Derek stepped closer and pointed with all the authority of his Romanov ancestry. “Put the kitten in the box.”
The morpher sneered. “Why?”
Only two of the bodies in the box moved. The tabby kitten lay on its side, obviously not breathing.
Something had burst from the mother. Something with teeth and claws.
Every point of fear and fight in Derek’s body collapsed into one singularity of pre-panic. It pinged from his gut into his throat but he steeled himself, clenched his fists, and channeled it into acuity. His vision sharpened. His muscles primed. His hearing focused.
Derek Nicholson knew exactly who sat on the floor in his cousin’s house. Who pretended to be Ladon. Who had the control and enough psychosis to fake his death well enough to fool Praesagio’s army of Fates.
Who would stalk his family and kill kittens.
“Put the cat down. Now.” Who, if Derek had not sent him away, would happily snap young Mr. Bower’s neck.

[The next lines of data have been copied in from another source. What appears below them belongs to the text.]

-- ==== Sys2Proof/Machine/FrameCommands.lean ====
section
/-! DEFINITION. Meanings of the heard frames: each goes through the cases of R26 and then to the blocks of section 2.9. -/

namespace Sys2Proof.Machine

/-- A heard frame of a class and kind. -/
def heard (cls kind : Nat) (source : BitVec 4) (payload : List Byte) (deliver : State → State) (s : State) :
    Host.Outcome State Fault Refusal :=
  .next (outside (hearFrame ⟨cls, kind, source.toNat, payload⟩ deliver) s)

/-- A heard frame that does not make sense: peer list and clash check alone (R26). -/
def hearSenseless (f : WireFrame) (s : State) : State := if f.sensible then s else hearFrame f id s

/-- UNKNOWN_KIND_FRAME (R26). -/
def execUnknownKindFrame (cls : BitVec 2) (kind : BitVec 5) (source : BitVec 4) (payload : List Byte) (s : State) :
    Host.Outcome State Fault Refusal :=
  .next (outside (hearSenseless ⟨cls.toNat, kind.toNat, source.toNat, payload⟩) s)

/-- PRESENCE (R34). -/
def execPresence (source : BitVec 4) (payload : List Byte) (s : State) : Host.Outcome State Fault Refusal :=
  heard 3 1 source payload id s

/-- LANE_STOP (R41). -/
def execLaneStop (source : BitVec 4) (payload : List Byte) (s : State) : Host.Outcome State Fault Refusal :=
  heard 0 1 source payload (onLaneStop source.toNat payload) s

/-- LANE_RESUME (R42). -/
def execLaneResume (source : BitVec 4) (payload : List Byte) (s : State) : Host.Outcome State Fault Refusal :=
  heard 0 2 source payload resumeHeard s

/-- MOTOR_WARNING (R143). -/
def execMotorWarning (source : BitVec 4) (payload : List Byte) (s : State) : Host.Outcome State Fault Refusal :=
  heard 1 1 source payload (onMotorWarning source.toNat payload) s

/-- WARNING_SHOWN (R106). -/
def execWarningShown (source : BitVec 4) (payload : List Byte) (s : State) : Host.Outcome State Fault Refusal :=
  heard 1 2 source payload (onWarningShown source.toNat payload) s

/-- ROLLERS_STOPPED (R145). -/
def execRollersStopped (source : BitVec 4) (payload : List Byte) (s : State) : Host.Outcome State Fault Refusal :=
  heard 1 3 source payload (onRollersStopped source.toNat) s

/-- VEHICLE_ENTRY (R5, R6, R7). -/
def execVehicleEntry (source : BitVec 4) (payload : List Byte) (s : State) : Host.Outcome State Fault Refusal :=
  heard 2 3 source payload (registerVehicle (readEntry payload)) s

/-- VEHICLE_CANCEL (R8). -/
def execVehicleCancel (source : BitVec 4) (payload : List Byte) (s : State) : Host.Outcome State Fault Refusal :=
  heard 2 2 source payload (onVehicleCancel payload) s

/-- AXLE_EVENT (R9). -/
def execAxleEvent (source : BitVec 4) (payload : List Byte) (s : State) : Host.Outcome State Fault Refusal :=
  heard 2 4 source payload (onAxleEvent payload) s

/-- AXLE_LOAD (R13, R14). -/
def execAxleLoad (source : BitVec 4) (payload : List Byte) (s : State) : Host.Outcome State Fault Refusal :=
  heard 2 5 source payload (onAxleLoad payload) s

/-- BRAKE_RESULT (R13, R14). -/
def execBrakeResult (source : BitVec 4) (payload : List Byte) (s : State) : Host.Outcome State Fault Refusal :=
  heard 2 6 source payload (onBrakeResult payload) s

/-- SLIP_RESULT (R13, R14). -/
def execSlipResult (source : BitVec 4) (payload : List Byte) (s : State) : Host.Outcome State Fault Refusal :=
  heard 2 7 source payload (onSlipResult payload) s

/-- CERT_REQUEST (R150). -/
def execCertRequest (source : BitVec 4) (payload : List Byte) (s : State) : Host.Outcome State Fault Refusal :=
  heard 2 8 source payload (onCertRequest source.toNat payload) s

/-- REPRINT_REQUEST (R151). -/
def execReprintRequest (source : BitVec 4) (payload : List Byte) (s : State) : Host.Outcome State Fault Refusal :=
  heard 2 9 source payload (onReprintRequest source.toNat payload) s

/-- CERT_DONE (R18). -/
def execCertDone (source : BitVec 4) (payload : List Byte) (s : State) : Host.Outcome State Fault Refusal :=
  heard 2 10 source payload (onCertDone payload) s

/-- PRINT_ANSWER (R34, section 2.9: the peer list only). -/
def execPrintAnswer (source : BitVec 4) (payload : List Byte) (s : State) : Host.Outcome State Fault Refusal :=
  heard 2 11 source payload id s

/-- LANE_CLEAR (R20, R118, R129, R136, R162). -/
def execLaneClear (source : BitVec 4) (payload : List Byte) (s : State) : Host.Outcome State Fault Refusal :=
  heard 2 1 source payload onLaneClear s

end Sys2Proof.Machine
end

“See,” Vivicus grinned again as he held the kitten in front of his face, “I’m not trying right now.” He tipped his head and stared at the little gray face. “Thought I’d enjoy my last moments alone, you know? Before I share my space with my new pet.”
The kitten meowed.
“Where is Ladon?” Had Vivicus duplicated Ladon down to his mass and density? Would he be able to move as fast? Derek could not judge from how the morpher rested against the wall.
Nor did he sense his brother-in-law. But he did sense the first stirrings of an awakening dragon.
“Dead.” Vivicus snickered and pulled his knees up as he sat forward.
Dead? Ladon was not dead. He could not be dead. If Ladon had died at Vivicus’s hand, every Fate, Shifter, and Burner on the planet would have sensed it.
Or so Derek believed. Severing the bond between a Human and a Dragon would cause a reaction. It had to cause a reaction. Yet no untethered energy flailed in the house.
“Easier than I thought it would be.” Vivicus set the kitten on the floor next to his boot. “I have been trying to kill that motherfucker for two millennia and you know what it took?”
His hand moved under his thigh with Ladon speed. Derek tensed and shifted to the side, to avoid a throw.
“Well, well.” Vivicus twirled a dagger between his fingers. A black dagger that sucked away all light, the way Praesagio’s midnight swords had sucked away all visible reflection. “Looks like my sweetie-kins upgraded you good, Tsar.”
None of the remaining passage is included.